Each type of EDS has a different prevalence in the population. Hypermobile EDS (hEDS) is the most common type of EDS by far. hEDS accounts for about 90% of EDS cases and is thought to affect at least 1 in 3,100-5,000 people. hEDS is currently classified as a rare disorder, but the true prevalence is not known and may be underestimated. Classical EDS (cEDS) and vascular EDS (vEDS) are much rarer than hEDS. cEDS affects roughly 1 in 20,000-40,000 people. vEDS affects about 1 in 100,000-200,000 people. All other types of EDS are classified as ultra-rare, affecting less than 1 in 1 million people. Several types of EDS have only been reported in a few affected families.
Each type of EDS has its own clinical diagnostic criteria. Clinical diagnostic criteria are a set of symptoms and characteristics observed in each condition. If a person meets the diagnostic criteria for a type of EDS, a genetic test should be done to confirm the diagnosis. The genetic cause(s) of hEDS have not yet been identified, so there is currently no genetic test available to diagnose hEDS. The diagnosis of hEDS is given to those who meet the clinical diagnostic criteria for hEDS. If a person has symptomatic joint hypermobility but does not meet the diagnostic criteria for any type of EDS or other condition that can cause similar symptoms, then the hypermobility spectrum disorders (HSD) should be considered. You can read more about HSD here.
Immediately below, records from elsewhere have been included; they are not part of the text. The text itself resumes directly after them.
/-- R84, R146, R232, R234, R367: SPLIT_RESUME, the end of an emulation and the end of a service let a split go on: RETRY at its
instruction with the unfinished lanes of a page fault, SKIP behind it, GOTO at an address in .text, the emulated instruction
behind its words with results in the lanes of E only, the service at the address that the SVC kept; a trapped split becomes dormant, youngest of
its group, and stays stopped while its record waits for a place in the ring; the state of a block off the cores is read from
its save area and written there. A routine makes one access at a time, and one that declines leaves ILL. The order of accesses
and what an access that faults does (log 73), and what SPLIT_RESUME checks and writes (logs 32, 62), are the model's choices. -/
def Obligations.SplitsResume : Prop :=
  ∀ (s : State) (gi si : Nat) (g : Group) (p : Split), s.group? gi = some g → g.split? si = some p →
    let dormant (h : Group) (pc : DWord) (pend : LaneMask) : Prop :=
      h = { g with splits := g.splits.map (fun q => if q.idx = si then
        { q with run := .dormant, cause := none, pc := pc, pend := pend, wait := .none, order := nextOrder g.splits } else q) }
    (∀ c x, plainCmd c = true → s.ctx? c.ctx = some x → s.groupCtx g = x.num → x.state = .ready ∨ x.state = .running →
      p.run = .trapped → p.cause ≠ some .svc → onCores s g.block = true →
      let resumes (act : ResumeAction) (pc : DWord) (pend : LaneMask) : Prop :=
        ∃ u h, exec (.splitResume c gi si [] act) s = .next (complete c 0 0 u) ∧ u = { s with groups := u.groups } ∧
          u.group? gi = some h ∧ dormant h pc pend
      (recordWaits s g si = true → ∀ w act, act ≠ .kill → exec (.splitResume c gi si w act) s = .next s) ∧
      (recordWaits s g si = false →
        resumes .retry p.pc (if p.cause = some .pf ∨ p.cause = some .emptyto then p.pend else 0) ∧
        (∀ n, sizeAt s g p.pc = some n → resumes .skip (p.pc + BitVec.ofNat 64 n) 0) ∧
        ∀ pc, s.inText g pc = true → resumes (.goto pc) pc 0)) ∧
    (∀ c x b v, plainCmd c = true → s.ctx? c.ctx = some x → s.groupCtx g = x.num → x.state ≠ .killed → g.retired = false →
      onCores s g.block = false → s.block? g.block = some b → fwTouch (saveRuns s [(g.block, b)]) s = some v →
      let r := readSave g.block v
      ∀ h q, r.group? gi = some h → h.split? si = some q → r.groupCtx h = x.num → q.run = .trapped → q.cause ≠ some .svc →
        recordWaits r h si = false → ∃ u, exec (.splitResume c gi si [] .retry) s = .next (complete c 0 0 (writeGroup gi u)) ∧
          u = { r with groups := u.groups } ∧ ∃ k, u.group? gi = some k ∧ (k.split? si).map (fun q => (q.run, q.pc, q.cause)) =
            some (.dormant, q.pc, none)) ∧
    (∀ w0 accs ws, p.wait = .emulation w0 → inFlight s gi = false → s.frozen = false → onCores s g.block = true →
      let e := guardLanes g p (guardOf w0)
      let n := s.routineAt gi si
      let i : Instr := .emulationComplete gi si (.done accs ws)
      (∀ a, e ≠ 0 → accs[n]? = some a → exec i s = .next
        (match proxyAccess .proxy g.die g.lanesTlb (s.groupCtx g) a s with
         | some t => (t.setRoutine gi si (n + 1)).accept i
         | none => offer .proxy i (proxyWaits s g.die g.lanesTlb (s.groupCtx g) a) s)) ∧
      (e = 0 ∨ accs.length ≤ n → ∃ t h, exec (.emulationComplete gi si (.done accs ws)) s = .next t ∧
        t = { s with groups := t.groups, routines := t.routines } ∧ t.routineAt gi si = 0 ∧ t.group? gi = some h ∧
        (∀ j, j ≠ gi → t.group? j = s.group? j) ∧
        h.splits = g.splits.map (fun q =>
          if q.idx = si then q.goto (q.pc + BitVec.ofNat 64 (4 * wordCount (lenOf w0))) else q) ∧
        (ws = [] ∨ e = 0 → h = { g with splits := h.splits }) ∧
        (∀ r L, L < 16 → e.getLsbD L = false → h.vget r L = g.vget r L) ∧
        ∀ q L, e.getLsbD L = false → (h.pget q).getLsbD L = (g.pget q).getLsbD L) ∧
      (g.handler = none → ∃ t, exec (.emulationComplete gi si .declined) s = .next t ∧ Trapped t gi si .ill p.pc 0)) ∧
    ∀ r core, p.run = .trapped → p.cause = some .svc → s.frozen = false → onCores s g.block = true →
      lanesBusy s gi p.mask = false → callRecord s g si = some r → callCore s (s.groupCtx g) r = some core → ∃ t h,
        exec (.svcServiceComplete gi si (.resume [] [])) s = .next t ∧ t.group? gi = some h ∧
        dormant h (match p.wait with
          | .service _ next => next
          | _ => p.pc + BitVec.ofNat 64 ((sizeAt s g p.pc).getD 12)) 0 ∧
        ∀ j, j ≠ gi → t.group? j = s.group? j
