-- ==== Sys2Proof/Laws/Dispatch.lean ====
section
/-! SUPPORT. What each arm of the dispatch calls: one equation per instruction, so that no proof unfolds the dispatch. -/

namespace Sys2Proof.Machine

open Sys2Proof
The Ehlers-Danlos syndromes can be passed on from parent to child. Each type of EDS is inherited in either a dominant or recessive inheritance pattern. A dominant inheritance pattern means that just one copy of a genetic variant (passed down from one parent) is needed to inherit the condition. If a person has a condition with a dominant inheritance pattern, each of their children will have a 50% chance of inheriting the condition. A recessive inheritance pattern means that a person must inherit two copies of the genetic variant (one from each parent) in order to have the condition. Since the genetic cause(s) of hEDS are not yet known, family histories suggest this condition has a dominant inheritance pattern.
Ehlers-Danlos Society: ehlers-danlos.com
Everyone's experience with EDS is different. Every person has different co-morbidities (the diseases that commonly go along with EDS). This makes it very difficult to diagnose. On average it takes a person 10-15 years to be diagnosed. There is a saying in medicine, "when you hear hoof beats, think horses, not zebras." EDS is the Zebra of syndromes and diseases, thus the zebra became its symbol. Each zebra posses its own special, unrepeated set of stripes, just like how individual each person with EDS is.
Resources
Diagnostic Criteria For Hypermobile Ehlers-Danlos Syndrom (hEDS)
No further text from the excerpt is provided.